Thursday 3 August 2006

Time

Thinking about The Lake House has brought up a couple of paradoxes. Alex died on the valentine's day of 2005. When Kate sent the letter through the mailbox to tell Alex to wait for her and, in turn, made him avoid the accident and eventually live on, Alex's brother would probably somehow have his mind warped to the current situation of Alex being actually alive and not dead. But the fact that Kate is aware that she actually saved his life at the end of the story and with all that smooching going on, it must mean that she actually has a higher level of knowledge over the confines of time and space? Because if she was like everyone else, the moment Alex survived that 'accident' by actually never crossing the road at all would have made her mind calibrated to actually believing that he was still alive all along, and not that she actually saved his life. If this isn't the case, then Alex would seemingly have 'resurrected' out of nowhere, and his brother and everyone else would still be thinking that he's actually dead.

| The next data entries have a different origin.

/-! ### Release (R387, R389) -/

/-- The effect of an opcode on release. -/
def actBody (o : Origin) (b : CmdBody) (s : State) : State :=
  match b with
  | .query => query o s
  | .segment g segs => segmentCmd o g segs s
  | .flush m => flushCmd o m s
  | .halt m => haltCmd o m s
  | .resume m => resumeCmd o m s
  | .enable m => enableCmd o m s
  | .disable m => disableCmd o m s
  | .override m v => overrideCmd o m v s
  | .home a => homeCmd o a s
  | .zoneRelease g z => zoneReleaseCmd o g z s
  | .sliceParam b sl ws => sliceParamCmd o b sl ws s
  | .stop m => stopCmd o m s
  | .ack m => ackCmd o m s
  | .mode m => modeCmd o m s
  | .confirm v => confirmCmd o v s
  | .flowmsg f data => flowmsgCmd o f data s
  | .mailbox q data => mailboxCmd o q data s
  | .trigger i w => triggerCmd o i w s
  | .prune k r i => pruneCmd o k r i s
  | .imageErase ofs len => imageEraseCmd o ofs len s
  | .imageWrite ofs data => imageWriteCmd o ofs data s
  | .read a len => readCmd o a len s
  | .reset 1 => resetDeviceCmd o s
  | .reset 2 => resetPowerCmd o .park s
  | .reset 3 => resetPowerCmd o .doze s
  | .reset 4 => resetRunCmd o s
  | .reset k => resetRegionCmd o k s
  | .switchback => switchbackCmd o s
  | .unknown _ => s

/-- A command released counts in HOST.CMDCNT. [DEDUCED, log 114] -/
def countRelease (s : State) : State := onHost (fun x => { x with accepted := satAdd 0xFFFFFFFF x.accepted 1 }) s

/-- A released command as an input of the record (R88): key id, sequence number, opcode, body, as wide as in the datagram (R381). [DESIGN CHOICE, log 131] -/
def commandInput (d : Datagram) : List Byte := leBytes 1 d.key ++ leBytes 8 d.seq ++ leBytes 2 (opcodeOf d.body) ++ bodyBytes d.body

/-- Release one command: its body is checked first. -/
def releaseCmd (h : HeldCmd) (s : State) : State :=
  let o := originOf h.net h.d s.time.tickno
  if s.chip.resetPending.isSome then s
  else
    let s := countRelease (noteInput 5 (commandInput h.d) s)
    if !h.d.bodyOk then replyAt18 o 11 h.d.bodyOfs [] s else actBody o h.d.body s

/-- The order of R389: ascending KEYID, ascending SEQ within a key. -/
def cmdLe (a b : HeldCmd) : Bool := a.d.key < b.d.key || (a.d.key = b.d.key && a.d.seq ≤ b.d.seq)

/-- Insert in the order of R389. -/
def cmdInsert (x : HeldCmd) : List HeldCmd → List HeldCmd
  | [] => [x]
  | y :: r => if cmdLe x y then x :: y :: r else y :: cmdInsert x r

/-- Sort in the order of R389. -/
def cmdSort (l : List HeldCmd) : List HeldCmd := l.foldl (fun a x => cmdInsert x a) []

/-- A held command that the INPUT frame of the tick before lists (R429). -/
def listed (s : State) (h : HeldCmd) : Bool := s.pair.pendCmds.contains (h.d.key, h.d.seq)

/-- The standby follows the frame of a fed tick; `s.pair.fed` still tells of the tick before. -/
def byFrame (s : State) : Bool := s.pair.role = 2 && s.pair.fed

/-- Whether a held command is released at this E0. -/
def releasedNow (s : State) (h : HeldCmd) : Bool := if byFrame s then listed s h else h.rel ≤ s.time.tickno

/-- Whether a held command stays held: a fed standby drops what was due and not listed. -/
def staysHeld (s : State) (h : HeldCmd) : Bool :=
  if byFrame s then !listed s h && (h.d.relTick = 0 || s.time.tickno < h.d.relTick) else s.time.tickno < h.rel

/-- Release at E0 (R387, R389). -/
def releaseCommands (s : State) : State :=
  let now := cmdSort (s.host.held.filter (releasedNow s))
  let s := onHost (fun h => { h with held := h.held.filter (staysHeld s) }) s
  forAll now releaseCmd s

/-! ### Replies at 18.0 µs (R390) -/

/-- The outcome of a command that waited for the decision of 17.0 µs: code and DETAIL. [DESIGN CHOICE, log 84] -/
def waitCode (s : State) (o : Origin) (op : Nat) (m : Mask) : Nat × Nat :=
  match op with
  | 0x14 => if (bitsOf m).any (fun g => (safG s g).state == .ss1r || (safG s g).state == .sto) then (13, 4) else (0, 0)
  | 0x21 => if (s.saf.ackBad &&& m) != 0 || (bitsOf m).any (fun g => (safG s g).ackEdge) then (13, 1) else (0, 0)
  | 0x22 => if s.saf.modeBad.contains o || s.saf.modeReq.any (fun r => r.2 == o) then (13, 1) else (0, 0)
  | _ => if allStopped s (defined s) then (0, 0) else (13, 1)

/-- Answer one waiting command; a change of power state that meets a stop does not happen, nor a mode that SAF did not decide. [DESIGN CHOICE, log 99] -/
def answerWait (w : Origin × Nat × Mask) (s : State) : State :=
  let c := waitCode s w.1 w.2.1 w.2.2
  let s := if w.2.1 = 0x60 && c.1 != 0 then onChip (fun x => { x with pstateNext := none }) s else s
  let s := if w.2.1 = 0x22 then onSaf (fun f => { f with modeReq := f.modeReq.filter (fun r => r.2 != w.1) }) s else s
  let s := if c.1 = 0 then s else noteRefusal c.1 w.1.key s
  sendReply (mkReply w.1 c.1 c.2 [] s) s

/-- The replies of the tick leave. -/
def sendReplies (s : State) : State :=
  let ws := s.host.waits
  let rs := s.host.replies
  let s := onHost (fun h => { h with waits := [], replies := [] }) s
  forAll ws answerWait (forAll rs (fun r s => sendReply { r with tick := s.time.tickno } s) s)

/-! ### The meanings -/

def execCommandDatagram (net : Net) (d : Datagram) (now : Nat) (s : State) : Out := runIn .host (commandDatagram net d now) s
def execVerificationDone (now : Nat) (s : State) : Out := runIn .host (verificationDone now) s
def execQuery (o : Origin) (s : State) : Out := run (query o) s
def execSegment (o : Origin) (g : Nat) (segs : List Segment) (s : State) : Out := run (segmentCmd o g segs) s
def execFlush (o : Origin) (m : Mask) (s : State) : Out := run (flushCmd o m) s
def execHalt (o : Origin) (m : Mask) (s : State) : Out := run (haltCmd o m) s
def execResume (o : Origin) (m : Mask) (s : State) : Out := run (resumeCmd o m) s
def execEnable (o : Origin) (m : Mask) (s : State) : Out := run (enableCmd o m) s
def execDisable (o : Origin) (m : Mask) (s : State) : Out := run (disableCmd o m) s
def execOverride (o : Origin) (m : Mask) (ovr : Nat) (s : State) : Out := run (overrideCmd o m ovr) s
def execHome (o : Origin) (a : Nat) (s : State) : Out := run (homeCmd o a) s
def execZoneRelease (o : Origin) (g z : Nat) (s : State) : Out := run (zoneReleaseCmd o g z) s
def execSliceParam (o : Origin) (b s : Nat) (ws : List (BitVec 24)) (st : State) : Out := run (sliceParamCmd o b s ws) st
def execStop (o : Origin) (m : Mask) (s : State) : Out := run (stopCmd o m) s
def execAck (o : Origin) (m : Mask) (s : State) : Out := run (ackCmd o m) s
def execMode (o : Origin) (m : Nat) (s : State) : Out := run (modeCmd o m) s
def execConfirm (o : Origin) (v : Word) (s : State) : Out := run (confirmCmd o v) s
def execConfirmationWriteDone (ok : Bool) (s : State) : Out := run (confirmationWriteDone ok) s
def execFlowmsg (o : Origin) (f : Nat) (data : List Byte) (s : State) : Out := run (flowmsgCmd o f data) s
def execMailbox (o : Origin) (q : Nat) (data : List Byte) (s : State) : Out := run (mailboxCmd o q data) s
def execTrigger (o : Origin) (i : Nat) (w : TrigWords) (s : State) : Out := run (triggerCmd o i w) s
def execPrune (o : Origin) (kind region index : Nat) (s : State) : Out := run (pruneCmd o kind region index) s
def execImageErase (o : Origin) (ofs len : Nat) (s : State) : Out := run (imageEraseCmd o ofs len) s
def execImageWrite (o : Origin) (ofs : Nat) (data : List Byte) (s : State) : Out := run (imageWriteCmd o ofs data) s
def execFlashOpDone (result : Nat) (s : State) : Out := run (flashOpDone result) s
def execRead (o : Origin) (addr len : Nat) (s : State) : Out := run (readCmd o addr len) s
def execResetDevice (o : Origin) (s : State) : Out := run (resetDeviceCmd o) s
def execResetPark (o : Origin) (s : State) : Out := run (resetPowerCmd o .park) s
def execResetDoze (o : Origin) (s : State) : Out := run (resetPowerCmd o .doze) s
def execResetRun (o : Origin) (s : State) : Out := run (resetRunCmd o) s
def execResetRegionRestart (o : Origin) (kind : Nat) (s : State) : Out := run (resetRegionCmd o kind) s
def execSwitchback (o : Origin) (s : State) : Out := run (switchbackCmd o) s

end Sys2Proof.Machine
end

Another problem is to do with the reserved dinner meeting, where Alex somehow never turned up for. We know the reason why he didn't turn up was because he actually died before the date came. If that's the case, saving Alex from the accident must've meant that he was alive all the while since the valentine's of 2005 through to the dinner date and beyond, so he must've met Kate up for dinner that day. So by right, Kate must've had some recollection of him actually turning up the dinner and that the date proceeded on as planned, since he was still alive. But as it seems, with Kate's memory of events still unchanged (since she was still emotional and they were smooching and all that shit), it must mean that Alex still had never attended that reserved dinner date for some very peculiar reason.

I wanna watch Click. It's the first movie with a concept that I've always thought of for the longest time. One of the things I've always pondered is that whether or not, when you freeze time for every single thing else except yourself and you lift up a book from a table and let go, the book will stay in mid air. Because by some logic which name I cannot put to, with time frozen, gravity would also cease to function.

What happens then if you retardedly decided to freeze the time of everything, including yourself? Because if let's say the time of everything else was frozen and you did a thousand things before resuming time, somebody observing you wouldn't notice anything amiss if you start and end at the same position as before the moment you froze time. So that means theoretically, as time is measured in moments here, there is always one moment after another and that implies that somehow, time must go on. So if you froze time for a thousand years and some divine power resumed it, nobody would notice that a thousand years had passed between those two moments. So if you froze even the power to unfreeze time, how would time continue? When will the next moment ever come, since in theory there must be another moment after that?